-- ==== Sys2Proof/Certificates/Slice0/Obligations.lean ====
section
/-! DEFINITION. What is claimed of the model: statements for the provers, each a proposition over every state it names. -/

open Sys2Proof Sys2Proof.Machine

/-- With a command at the front of the queue a step is that command's effect on the state with the queue's rest. With an empty queue, which is the model's choice (log entries 1 and 90), the first due stream of a running plan issues its stored bundle, whose slot commands join the queue; a bundle with a reserved encoding stops its plan; with no stream due, or while the package is held, one F-cycle passes. -/
def Obligations.StepRunsFrontCommand : Prop :=
  ∀ s : State, (∀ (c : Instr) (rest : List Instr), s.pending = c :: rest → step s = exec c { s with pending := rest })
    ∧ (s.pending = [] →
      ((s.chip.held = true ∨ s.chip.dueStreams = []) → step s = .next (s.put s.chip.tick))
      ∧ (∀ (i : Issuer) (st : Stream) (rest : List (Issuer × Stream)), s.chip.held = false → s.chip.dueStreams = (i, st) :: rest →
        (∀ cs : List Instr, bundleCommands i (s.chip.stored i st.pc) = some cs → step s = .next { s with pending := cs })
        ∧ (bundleCommands i (s.chip.stored i st.pc) = none → step s = .next (s.put (s.chip.issue i fun k => k.reserved)))))

/-- No command of the table faults or is refused, whatever its operands and the state: each answers a next state whose queue is the one it was given, and its effect depends on the package alone. -/
def Obligations.EveryCommandCompletes : Prop :=
  ∀ (c : Instr) (s : State), ∃ t : State, exec c s = .next t ∧ t.pending = s.pending
    ∧ ∀ q : List Instr, exec c { s with pending := q } = .next { t with pending := q }

/-- From every state whose queue holds n commands, n steps complete without a fault or a refusal and take exactly those; running the queue in two parts comes to the same as running it at once. -/
def Obligations.QueueRunsOut : Prop :=
  ∀ s : State, (∀ n : Nat, n ≤ s.pending.length → ∃ t : State, Host.Core.run Sys2Proof.core n s = .next t ∧ t.pending = s.pending.drop n)
    ∧ (∀ (front back : List Instr) (t : State), s.pending = front → Host.Core.run Sys2Proof.core front.length s = .next t →
        Host.Core.run Sys2Proof.core front.length { s with pending := front ++ back } = .next { t with pending := back })

/-- While the package is held, every command leaves the whole package as it is but those that begin or end the hold (COLD_RESET, REFA_LOSS, REFA_RETURN, RAIL_UNDERVOLTAGE, RAIL_RETURN) and the TAP's own commands, which change the TAP's register alone. -/
def Obligations.HeldPackageStandsStill : Prop :=
  ∀ (c : Instr) (s : State), s.chip.held = true →
    match c with
    | .coldReset .. | .refaLoss | .refaReturn | .railUndervoltage _ | .railReturn _ => True
    | .tapBypass .. | .tapIdcode .. | .tapSamplePreload .. | .tapExtest .. | .tapDieAccess .. =>
        ∃ t : State, exec c s = .next t ∧ t.chip = { s.chip with mgmt := t.chip.mgmt }
    | _ => exec c s = .next s

/-- Once a Collar trip has stopped every clock, no step of any kind restarts the package while no Cold reset waits in the queue: it stays stopped after any number of steps, and its cells, memory, partitions, runs and buffers keep their values. -/
def Obligations.ThermtripStopsTheClocks : Prop :=
  ∀ (s : State), s.stopped → ∀ (n : Nat) (t : State), Host.Core.run Sys2Proof.core n s = .next t →
    t.stopped ∧ t.chip.cells = s.chip.cells ∧ t.chip.mem = s.chip.mem ∧ t.chip.parts = s.chip.parts
      ∧ t.chip.runs = s.chip.runs ∧ t.chip.bufs = s.chip.bufs
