-- ==== Sys2Proof/Laws/State.lean ====
section
/-! SUPPORT. What each update of the package leaves alone and what a read finds after it: one small law per field and update. -/

namespace Sys2Proof.Machine

variable (s : Chip)

/-! ### Fields an update leaves alone -/

@[simp] theorem Chip.setCell_time (n : Nat) (c : Cell) : (s.setCell n c).time = s.time := rfl
@[simp] theorem Chip.setCell_fUnit (n : Nat) (c : Cell) : (s.setCell n c).fUnit = s.fUnit := rfl
@[simp] theorem Chip.setCell_panels (n : Nat) (c : Cell) : (s.setCell n c).panels = s.panels := rfl
@[simp] theorem Chip.setCell_swatches (n : Nat) (c : Cell) : (s.setCell n c).swatches = s.swatches := rfl
@[simp] theorem Chip.setCell_parts (n : Nat) (c : Cell) : (s.setCell n c).parts = s.parts := rfl
@[simp] theorem Chip.setCell_runs (n : Nat) (c : Cell) : (s.setCell n c).runs = s.runs := rfl
@[simp] theorem Chip.setCell_nextRun (n : Nat) (c : Cell) : (s.setCell n c).nextRun = s.nextRun := rfl
@[simp] theorem Chip.setCell_mem (n : Nat) (c : Cell) : (s.setCell n c).mem = s.mem := rfl
@[simp] theorem Chip.setCell_linings (n : Nat) (c : Cell) : (s.setCell n c).linings = s.linings := rfl
@[simp] theorem Chip.setCell_hbm (n : Nat) (c : Cell) : (s.setCell n c).hbm = s.hbm := rfl
@[simp] theorem Chip.setCell_seams (n : Nat) (c : Cell) : (s.setCell n c).seams = s.seams := rfl
@[simp] theorem Chip.setCell_links (n : Nat) (c : Cell) : (s.setCell n c).links = s.links := rfl
@[simp] theorem Chip.setCell_bufs (n : Nat) (c : Cell) : (s.setCell n c).bufs = s.bufs := rfl
@[simp] theorem Chip.setCell_requests (n : Nat) (c : Cell) : (s.setCell n c).requests = s.requests := rfl
@[simp] theorem Chip.setCell_nextReq (n : Nat) (c : Cell) : (s.setCell n c).nextReq = s.nextReq := rfl
@[simp] theorem Chip.setCell_tlr (n : Nat) (c : Cell) : (s.setCell n c).tlr = s.tlr := rfl
@[simp] theorem Chip.setCell_dbg (n : Nat) (c : Cell) : (s.setCell n c).dbg = s.dbg := rfl
@[simp] theorem Chip.setCell_grade (n : Nat) (c : Cell) : (s.setCell n c).grade = s.grade := rfl
@[simp] theorem Chip.setCell_life (n : Nat) (c : Cell) : (s.setCell n c).life = s.life := rfl
@[simp] theorem Chip.setCell_expert (n : Nat) (c : Cell) : (s.setCell n c).expert = s.expert := rfl
@[simp] theorem Chip.setCell_planSigning (n : Nat) (c : Cell) : (s.setCell n c).planSigning = s.planSigning := rfl
@[simp] theorem Chip.setCell_configId (n : Nat) (c : Cell) : (s.setCell n c).configId = s.configId := rfl
@[simp] theorem Chip.setCell_free (n : Nat) (c : Cell) : (s.setCell n c).free = s.free := rfl
@[simp] theorem Chip.setCell_seeds (n : Nat) (c : Cell) : (s.setCell n c).seeds = s.seeds := rfl
@[simp] theorem Chip.setCell_fabric (n : Nat) (c : Cell) : (s.setCell n c).fabric = s.fabric := rfl
@[simp] theorem Chip.setCell_plates (n : Nat) (c : Cell) : (s.setCell n c).plates = s.plates := rfl
@[simp] theorem Chip.setCell_heat (n : Nat) (c : Cell) : (s.setCell n c).heat = s.heat := rfl
@[simp] theorem Chip.setCell_power (n : Nat) (c : Cell) : (s.setCell n c).power = s.power := rfl
@[simp] theorem Chip.setCell_ledger (n : Nat) (c : Cell) : (s.setCell n c).ledger = s.ledger := rfl
@[simp] theorem Chip.setCell_trust (n : Nat) (c : Cell) : (s.setCell n c).trust = s.trust := rfl
@[simp] theorem Chip.setCell_krp (n : Nat) (c : Cell) : (s.setCell n c).krp = s.krp := rfl
@[simp] theorem Chip.setCell_pci (n : Nat) (c : Cell) : (s.setCell n c).pci = s.pci := rfl
@[simp] theorem Chip.setCell_boot (n : Nat) (c : Cell) : (s.setCell n c).boot = s.boot := rfl
@[simp] theorem Chip.setCell_mgmt (n : Nat) (c : Cell) : (s.setCell n c).mgmt = s.mgmt := rfl

@[simp] theorem Chip.updCell_time (n : Nat) (f : Cell → Cell) : (s.updCell n f).time = s.time := rfl
@[simp] theorem Chip.updCell_fUnit (n : Nat) (f : Cell → Cell) : (s.updCell n f).fUnit = s.fUnit := rfl
@[simp] theorem Chip.updCell_panels (n : Nat) (f : Cell → Cell) : (s.updCell n f).panels = s.panels := rfl
@[simp] theorem Chip.updCell_swatches (n : Nat) (f : Cell → Cell) : (s.updCell n f).swatches = s.swatches := rfl
@[simp] theorem Chip.updCell_parts (n : Nat) (f : Cell → Cell) : (s.updCell n f).parts = s.parts := rfl
@[simp] theorem Chip.updCell_runs (n : Nat) (f : Cell → Cell) : (s.updCell n f).runs = s.runs := rfl
@[simp] theorem Chip.updCell_nextRun (n : Nat) (f : Cell → Cell) : (s.updCell n f).nextRun = s.nextRun := rfl
@[simp] theorem Chip.updCell_mem (n : Nat) (f : Cell → Cell) : (s.updCell n f).mem = s.mem := rfl
@[simp] theorem Chip.updCell_linings (n : Nat) (f : Cell → Cell) : (s.updCell n f).linings = s.linings := rfl
@[simp] theorem Chip.updCell_hbm (n : Nat) (f : Cell → Cell) : (s.updCell n f).hbm = s.hbm := rfl
@[simp] theorem Chip.updCell_seams (n : Nat) (f : Cell → Cell) : (s.updCell n f).seams = s.seams := rfl
@[simp] theorem Chip.updCell_links (n : Nat) (f : Cell → Cell) : (s.updCell n f).links = s.links := rfl
@[simp] theorem Chip.updCell_bufs (n : Nat) (f : Cell → Cell) : (s.updCell n f).bufs = s.bufs := rfl
@[simp] theorem Chip.updCell_requests (n : Nat) (f : Cell → Cell) : (s.updCell n f).requests = s.requests := rfl
@[simp] theorem Chip.updCell_nextReq (n : Nat) (f : Cell → Cell) : (s.updCell n f).nextReq = s.nextReq := rfl
@[simp] theorem Chip.updCell_tlr (n : Nat) (f : Cell → Cell) : (s.updCell n f).tlr = s.tlr := rfl
@[simp] theorem Chip.updCell_dbg (n : Nat) (f : Cell → Cell) : (s.updCell n f).dbg = s.dbg := rfl
@[simp] theorem Chip.updCell_grade (n : Nat) (f : Cell → Cell) : (s.updCell n f).grade = s.grade := rfl
@[simp] theorem Chip.updCell_life (n : Nat) (f : Cell → Cell) : (s.updCell n f).life = s.life := rfl
@[simp] theorem Chip.updCell_expert (n : Nat) (f : Cell → Cell) : (s.updCell n f).expert = s.expert := rfl
@[simp] theorem Chip.updCell_planSigning (n : Nat) (f : Cell → Cell) : (s.updCell n f).planSigning = s.planSigning := rfl
@[simp] theorem Chip.updCell_configId (n : Nat) (f : Cell → Cell) : (s.updCell n f).configId = s.configId := rfl
@[simp] theorem Chip.updCell_free (n : Nat) (f : Cell → Cell) : (s.updCell n f).free = s.free := rfl
@[simp] theorem Chip.updCell_seeds (n : Nat) (f : Cell → Cell) : (s.updCell n f).seeds = s.seeds := rfl
@[simp] theorem Chip.updCell_fabric (n : Nat) (f : Cell → Cell) : (s.updCell n f).fabric = s.fabric := rfl
@[simp] theorem Chip.updCell_plates (n : Nat) (f : Cell → Cell) : (s.updCell n f).plates = s.plates := rfl
@[simp] theorem Chip.updCell_heat (n : Nat) (f : Cell → Cell) : (s.updCell n f).heat = s.heat := rfl
@[simp] theorem Chip.updCell_power (n : Nat) (f : Cell → Cell) : (s.updCell n f).power = s.power := rfl
@[simp] theorem Chip.updCell_ledger (n : Nat) (f : Cell → Cell) : (s.updCell n f).ledger = s.ledger := rfl
@[simp] theorem Chip.updCell_trust (n : Nat) (f : Cell → Cell) : (s.updCell n f).trust = s.trust := rfl
@[simp] theorem Chip.updCell_krp (n : Nat) (f : Cell → Cell) : (s.updCell n f).krp = s.krp := rfl
@[simp] theorem Chip.updCell_pci (n : Nat) (f : Cell → Cell) : (s.updCell n f).pci = s.pci := rfl
@[simp] theorem Chip.updCell_boot (n : Nat) (f : Cell → Cell) : (s.updCell n f).boot = s.boot := rfl
@[simp] theorem Chip.updCell_mgmt (n : Nat) (f : Cell → Cell) : (s.updCell n f).mgmt = s.mgmt := rfl

@[simp] theorem Chip.updPanel_time (n : Nat) (f : Panel → Panel) : (s.updPanel n f).time = s.time := rfl
@[simp] theorem Chip.updPanel_fUnit (n : Nat) (f : Panel → Panel) : (s.updPanel n f).fUnit = s.fUnit := rfl
@[simp] theorem Chip.updPanel_cells (n : Nat) (f : Panel → Panel) : (s.updPanel n f).cells = s.cells := rfl
@[simp] theorem Chip.updPanel_swatches (n : Nat) (f : Panel → Panel) : (s.updPanel n f).swatches = s.swatches := rfl
@[simp] theorem Chip.updPanel_parts (n : Nat) (f : Panel → Panel) : (s.updPanel n f).parts = s.parts := rfl
@[simp] theorem Chip.updPanel_runs (n : Nat) (f : Panel → Panel) : (s.updPanel n f).runs = s.runs := rfl
@[simp] theorem Chip.updPanel_nextRun (n : Nat) (f : Panel → Panel) : (s.updPanel n f).nextRun = s.nextRun := rfl
@[simp] theorem Chip.updPanel_mem (n : Nat) (f : Panel → Panel) : (s.updPanel n f).mem = s.mem := rfl
@[simp] theorem Chip.updPanel_linings (n : Nat) (f : Panel → Panel) : (s.updPanel n f).linings = s.linings := rfl
@[simp] theorem Chip.updPanel_hbm (n : Nat) (f : Panel → Panel) : (s.updPanel n f).hbm = s.hbm := rfl
@[simp] theorem Chip.updPanel_seams (n : Nat) (f : Panel → Panel) : (s.updPanel n f).seams = s.seams := rfl
@[simp] theorem Chip.updPanel_links (n : Nat) (f : Panel → Panel) : (s.updPanel n f).links = s.links := rfl
@[simp] theorem Chip.updPanel_bufs (n : Nat) (f : Panel → Panel) : (s.updPanel n f).bufs = s.bufs := rfl
@[simp] theorem Chip.updPanel_requests (n : Nat) (f : Panel → Panel) : (s.updPanel n f).requests = s.requests := rfl
@[simp] theorem Chip.updPanel_nextReq (n : Nat) (f : Panel → Panel) : (s.updPanel n f).nextReq = s.nextReq := rfl
@[simp] theorem Chip.updPanel_tlr (n : Nat) (f : Panel → Panel) : (s.updPanel n f).tlr = s.tlr := rfl
@[simp] theorem Chip.updPanel_dbg (n : Nat) (f : Panel → Panel) : (s.updPanel n f).dbg = s.dbg := rfl
@[simp] theorem Chip.updPanel_grade (n : Nat) (f : Panel → Panel) : (s.updPanel n f).grade = s.grade := rfl
@[simp] theorem Chip.updPanel_life (n : Nat) (f : Panel → Panel) : (s.updPanel n f).life = s.life := rfl
@[simp] theorem Chip.updPanel_expert (n : Nat) (f : Panel → Panel) : (s.updPanel n f).expert = s.expert := rfl
@[simp] theorem Chip.updPanel_planSigning (n : Nat) (f : Panel → Panel) : (s.updPanel n f).planSigning = s.planSigning := rfl
@[simp] theorem Chip.updPanel_configId (n : Nat) (f : Panel → Panel) : (s.updPanel n f).configId = s.configId := rfl
@[simp] theorem Chip.updPanel_free (n : Nat) (f : Panel → Panel) : (s.updPanel n f).free = s.free := rfl
@[simp] theorem Chip.updPanel_seeds (n : Nat) (f : Panel → Panel) : (s.updPanel n f).seeds = s.seeds := rfl
@[simp] theorem Chip.updPanel_fabric (n : Nat) (f : Panel → Panel) : (s.updPanel n f).fabric = s.fabric := rfl
@[simp] theorem Chip.updPanel_plates (n : Nat) (f : Panel → Panel) : (s.updPanel n f).plates = s.plates := rfl
@[simp] theorem Chip.updPanel_heat (n : Nat) (f : Panel → Panel) : (s.updPanel n f).heat = s.heat := rfl
@[simp] theorem Chip.updPanel_power (n : Nat) (f : Panel → Panel) : (s.updPanel n f).power = s.power := rfl
@[simp] theorem Chip.updPanel_ledger (n : Nat) (f : Panel → Panel) : (s.updPanel n f).ledger = s.ledger := rfl
@[simp] theorem Chip.updPanel_trust (n : Nat) (f : Panel → Panel) : (s.updPanel n f).trust = s.trust := rfl
@[simp] theorem Chip.updPanel_krp (n : Nat) (f : Panel → Panel) : (s.updPanel n f).krp = s.krp := rfl
@[simp] theorem Chip.updPanel_pci (n : Nat) (f : Panel → Panel) : (s.updPanel n f).pci = s.pci := rfl
@[simp] theorem Chip.updPanel_boot (n : Nat) (f : Panel → Panel) : (s.updPanel n f).boot = s.boot := rfl
@[simp] theorem Chip.updPanel_mgmt (n : Nat) (f : Panel → Panel) : (s.updPanel n f).mgmt = s.mgmt := rfl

### WHAT YOU SHOULD DO
Extract from the listing above the lines between the line containing "(s.updPanel n f).free = s.free := rfl" and the line containing "(s.updPanel n f).fabric = s.fabric := rfl", keeping both of those lines. Output nothing else.

### ANSWER TO THE EXERCISE
@[simp] theorem Chip.updPanel_free (n : Nat) (f : Panel → Panel) : (s.updPanel n f).free = s.free := rfl
@[simp] theorem Chip.updPanel_seeds (n : Nat) (f : Panel → Panel) : (s.updPanel n f).seeds = s.seeds := rfl
@[simp] theorem Chip.updPanel_fabric (n : Nat) (f : Panel → Panel) : (s.updPanel n f).fabric = s.fabric := rfl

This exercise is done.